▸ What you are asked to do
Extract every line below, verbatim.

▸ Data
/-- The repair controller beside REP's registers. -/
structure Rep where
  /-- The 32 handling entries (R429); the order of opening is `order`, oldest first. -/
  table : List (Option HEntry) := List.replicate 32 none
  order : List Nat := []
  /-- Unit, and MT64 of its latest error of severity 2 or above, of the groups' units (R440). -/
  errTimes : List (Nat × Nat) := []
  /-- Units classed TRANSIENT for an error, with MT64 (R434). -/
  transients : List (Nat × Nat) := []
  /-- The 32 cells, group by group. -/
  cells : List Cell := List.replicate 32 {}
  /-- Port inputs retired (R437): 0 West, 1 East. -/
  retiredPorts : List Nat := []
  /-- MT64 of the uncorrectable DRAM errors (R441). -/
  dramUe : List Nat := []
  /-- Causes of R441 whose lasting condition has begun and not ended. -/
  dpActive : List Nat := []
deriving DecidableEq, Repr

/-- A mailbox word in force (R383, R385): value, valid, and the tick count from whose edge it is no longer valid. -/
structure Mbx where
  val : Nat := 0
  valid : Bool := false
  expires : Option Nat := none
deriving DecidableEq, Repr

/-- A mailbox write that acts at the coming edge (R384). -/
structure MbxWrite where
  word : Nat
  val : Nat
  valid : Bool
  exp : Nat
deriving DecidableEq, Repr

/-- A march run that SPD_MARCH_CTL started (R380 to R382). -/
structure March where
  destructive : Bool
  bank : Nat
  first : Nat
  last : Nat
deriving DecidableEq, Repr

/-- The row in the march engine's holding buffer (R381): its bytes by place, and the bits in error of its words. -/
structure HeldRow where
  bank : Nat
  row : Nat
  data : List Host.Cell := []
  bad : List (Nat × Nat) := []
deriving DecidableEq, Repr

/-- The shared scratchpad beside its registers. -/
structure Spd where
  /-- Data bytes by place (R368: bank, row, word, byte; the spare rows among them), rising, none 0; an unlisted byte reads 0. -/
  mem : List Host.Cell := []
  /-- Words in which an uncorrectable error was found and that have not been written since (R377): the word's place, 8 bytes each,
  and which of its 72 stored bits are in error. -/
  flips : List (Nat × Nat) := []
  /-- The row under test (R381). -/
  hold : Option HeldRow := none
  /-- By level (Table 10.2): the master's last access that a command reports ended in an error (R376; a bus error for the Pilot and
  debug, Table 10.3). -/
  ended : List Bool := List.replicate 7 false
  /-- SPD_CONFm (R374), saturating, and the high-water marks of FAB_STATUS and FAB_CLASS0 to 4 (R397). -/
  conf : List Nat := List.replicate 8 0
  hwm : List Nat := List.replicate 6 0
  /-- Words of the protected DRAM in which an uncorrectable error was found (R392): the address and the bits in error. -/
  dramFlips : List (Nat × Nat) := []
  /-- Mailbox words in force, rising; an unlisted word reads 0, not valid (R383). -/
  mbx : List (Nat × Mbx) := []
  /-- Mailbox writes of this tick, oldest first. -/
  mbxW : List MbxWrite := []
  /-- Rows remapped: bank, row, spare (R379). -/
  remaps : List (Nat × Nat × Nat) := []
  /-- Copies in progress: bank, row, spare. -/
  copying : List (Nat × Nat × Nat) := []
  /-- Spare rows out of the pool, and rows LASTING with no spare: bank, row. -/
  deadSpares : List (Nat × Nat) := []
  unrepaired : List (Nat × Nat) := []
  /-- Words left to the scrubber's position in each bank, and the banks that have finished the present pass. -/
  scrubPos : List Nat := List.replicate 32 0
  scrubDone : Nat := 0
  march : Option March := none
deriving DecidableEq, Repr

/-- A ring station as the ring sees it (Table 4.8 and the obligations of R138 to R148): the states are 0 OFF, 1 LISTEN,
2 SYNC, 3 LOADING, 4 RUN, 5 SAFE. Pairs are CW and CCW. -/
structure Station where
  state : Nat := 0
  /-- Local tick count and MT64 at its last edge, once loaded from a header (R146). -/
  synced : Bool := false
  tick : Nat := 0
  mt : Int := 0
  timeOk : Bool := false
  goodPass : Nat := 0
  badPass : Nat := 0
  /-- The estimate of the pass in progress: its number, HOPS, direction, error in 1/16 ns (R146). -/
  est : Option (Nat × Nat × Nat × Int) := none
  /-- The number of the last pass whose estimate steered the clock (R147). -/
  lastEst : Option Nat := none
  /-- The module's tick count at its last valid pass (R144). -/
  lastPass : Nat := 0
  needLoad : Bool := true
  /-- The last request served: tick of its D-pass, SEQ (R136). -/
  asked : Option (Nat × Nat) := none
  /-- Snapshot blocks of the last four edges, latest first (R166): tick, bytes; entries 0 to 3 of the last announcement block;
  and the blocks taken: slot, SEQ, tick, bytes. -/
  hist : List (Nat × List Nat) := []
  annSnap : List RingAnn := []
  snaps : List (Nat × Nat × Nat × List Nat) := []
  /-- The image received so far and its declared length, entry and digest (R156). -/
  buf : List Nat := []
  imgLen : Nat := 0
  entry : Nat := 0
  digest : List Nat := []
  /-- The latest D-slot copies with good CRCs (R141): tick count of the pass, VALID, payload. -/
  dCw : Option (Nat × Bool × List Nat) := none
  dCcw : Option (Nat × Bool × List Nat) := none
  /-- Outputs in force, and whether they are at the safe state; ticks without usable data (R142). -/
  outputs : List Nat := []
  outSafe : Bool := true
  hold : Nat := 0
  /-- Inputs declared dead (R158): bit 0 CW, bit 1 CCW; passes missed and valid headers in a row. -/
  dead : Nat := 0
  miss : Nat × Nat := (0, 0)
  good : Nat × Nat := (0, 0)
  /-- Valid exchanges of each in link, latest first, 1/16 ns (R145); the SEQ of the PROBE that waits. -/
  probeW : List Nat := []
  probeE : List Nat := []
  probeSeq : Option Nat := none
  /-- Counters of STATS (Table 4.14). -/
  cntHcrc : Nat × Nat := (0, 0)
  cntSlot : Nat := 0
  cntMiss : Nat := 0
  cntDiff : Nat := 0
  cntProbe : Nat := 0
  /-- Entries 4, 5 and 6 of the last valid announcement block received (R148, R165, R167). -/
  annStep : RingAnn := {}
  annWp : RingAnn := {}
  annReset : RingAnn := {}
  hops : Nat × Nat := (0, 0)
  /-- The reply that waits for the mail region of a C-pass, and the tick of the request (R136). -/
  reply : Option (Nat × RingMail) := none
deriving DecidableEq, Repr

▸ Solution for this task
/-- The repair controller beside REP's registers. -/
structure Rep where
  /-- The 32 handling entries (R429); the order of opening is `order`, oldest first. -/
  table : List (Option HEntry) := List.replicate 32 none
  order : List Nat := []
  /-- Unit, and MT64 of its latest error of severity 2 or above, of the groups' units (R440). -/
  errTimes : List (Nat × Nat) := []
  /-- Units classed TRANSIENT for an error, with MT64 (R434). -/
  transients : List (Nat × Nat) := []
  /-- The 32 cells, group by group. -/
  cells : List Cell := List.replicate 32 {}
  /-- Port inputs retired (R437): 0 West, 1 East. -/
  retiredPorts : List Nat := []
  /-- MT64 of the uncorrectable DRAM errors (R441). -/
  dramUe : List Nat := []
  /-- Causes of R441 whose lasting condition has begun and not ended. -/
  dpActive : List Nat := []
deriving DecidableEq, Repr

/-- A mailbox word in force (R383, R385): value, valid, and the tick count from whose edge it is no longer valid. -/
structure Mbx where
  val : Nat := 0
  valid : Bool := false
  expires : Option Nat := none
deriving DecidableEq, Repr

/-- A mailbox write that acts at the coming edge (R384). -/
structure MbxWrite where
  word : Nat
  val : Nat
  valid : Bool
  exp : Nat
deriving DecidableEq, Repr

/-- A march run that SPD_MARCH_CTL started (R380 to R382). -/
structure March where
  destructive : Bool
  bank : Nat
  first : Nat
  last : Nat
deriving DecidableEq, Repr

/-- The row in the march engine's holding buffer (R381): its bytes by place, and the bits in error of its words. -/
structure HeldRow where
  bank : Nat
  row : Nat
  data : List Host.Cell := []
  bad : List (Nat × Nat) := []
deriving DecidableEq, Repr

/-- The shared scratchpad beside its registers. -/
structure Spd where
  /-- Data bytes by place (R368: bank, row, word, byte; the spare rows among them), rising, none 0; an unlisted byte reads 0. -/
  mem : List Host.Cell := []
  /-- Words in which an uncorrectable error was found and that have not been written since (R377): the word's place, 8 bytes each,
  and which of its 72 stored bits are in error. -/
  flips : List (Nat × Nat) := []
  /-- The row under test (R381). -/
  hold : Option HeldRow := none
  /-- By level (Table 10.2): the master's last access that a command reports ended in an error (R376; a bus error for the Pilot and
  debug, Table 10.3). -/
  ended : List Bool := List.replicate 7 false
  /-- SPD_CONFm (R374), saturating, and the high-water marks of FAB_STATUS and FAB_CLASS0 to 4 (R397). -/
  conf : List Nat := List.replicate 8 0
  hwm : List Nat := List.replicate 6 0
  /-- Words of the protected DRAM in which an uncorrectable error was found (R392): the address and the bits in error. -/
  dramFlips : List (Nat × Nat) := []
  /-- Mailbox words in force, rising; an unlisted word reads 0, not valid (R383). -/
  mbx : List (Nat × Mbx) := []
  /-- Mailbox writes of this tick, oldest first. -/
  mbxW : List MbxWrite := []
  /-- Rows remapped: bank, row, spare (R379). -/
  remaps : List (Nat × Nat × Nat) := []
  /-- Copies in progress: bank, row, spare. -/
  copying : List (Nat × Nat × Nat) := []
  /-- Spare rows out of the pool, and rows LASTING with no spare: bank, row. -/
  deadSpares : List (Nat × Nat) := []
  unrepaired : List (Nat × Nat) := []
  /-- Words left to the scrubber's position in each bank, and the banks that have finished the present pass. -/
  scrubPos : List Nat := List.replicate 32 0
  scrubDone : Nat := 0
  march : Option March := none
deriving DecidableEq, Repr

/-- A ring station as the ring sees it (Table 4.8 and the obligations of R138 to R148): the states are 0 OFF, 1 LISTEN,
2 SYNC, 3 LOADING, 4 RUN, 5 SAFE. Pairs are CW and CCW. -/
structure Station where
  state : Nat := 0
  /-- Local tick count and MT64 at its last edge, once loaded from a header (R146). -/
  synced : Bool := false
  tick : Nat := 0
  mt : Int := 0
  timeOk : Bool := false
  goodPass : Nat := 0
  badPass : Nat := 0
  /-- The estimate of the pass in progress: its number, HOPS, direction, error in 1/16 ns (R146). -/
  est : Option (Nat × Nat × Nat × Int) := none
  /-- The number of the last pass whose estimate steered the clock (R147). -/
  lastEst : Option Nat := none
  /-- The module's tick count at its last valid pass (R144). -/
  lastPass : Nat := 0
  needLoad : Bool := true
  /-- The last request served: tick of its D-pass, SEQ (R136). -/
  asked : Option (Nat × Nat) := none
  /-- Snapshot blocks of the last four edges, latest first (R166): tick, bytes; entries 0 to 3 of the last announcement block;
  and the blocks taken: slot, SEQ, tick, bytes. -/
  hist : List (Nat × List Nat) := []
  annSnap : List RingAnn := []
  snaps : List (Nat × Nat × Nat × List Nat) := []
  /-- The image received so far and its declared length, entry and digest (R156). -/
  buf : List Nat := []
  imgLen : Nat := 0
  entry : Nat := 0
  digest : List Nat := []
  /-- The latest D-slot copies with good CRCs (R141): tick count of the pass, VALID, payload. -/
  dCw : Option (Nat × Bool × List Nat) := none
  dCcw : Option (Nat × Bool × List Nat) := none
  /-- Outputs in force, and whether they are at the safe state; ticks without usable data (R142). -/
  outputs : List Nat := []
  outSafe : Bool := true
  hold : Nat := 0
  /-- Inputs declared dead (R158): bit 0 CW, bit 1 CCW; passes missed and valid headers in a row. -/
  dead : Nat := 0
  miss : Nat × Nat := (0, 0)
  good : Nat × Nat := (0, 0)
  /-- Valid exchanges of each in link, latest first, 1/16 ns (R145); the SEQ of the PROBE that waits. -/
  probeW : List Nat := []
  probeE : List Nat := []
  probeSeq : Option Nat := none
  /-- Counters of STATS (Table 4.14). -/
  cntHcrc : Nat × Nat := (0, 0)
  cntSlot : Nat := 0
  cntMiss : Nat := 0
  cntDiff : Nat := 0
  cntProbe : Nat := 0
  /-- Entries 4, 5 and 6 of the last valid announcement block received (R148, R165, R167). -/
  annStep : RingAnn := {}
  annWp : RingAnn := {}
  annReset : RingAnn := {}
  hops : Nat × Nat := (0, 0)
  /-- The reply that waits for the mail region of a C-pass, and the tick of the request (R136). -/
  reply : Option (Nat × RingMail) := none
deriving DecidableEq, Repr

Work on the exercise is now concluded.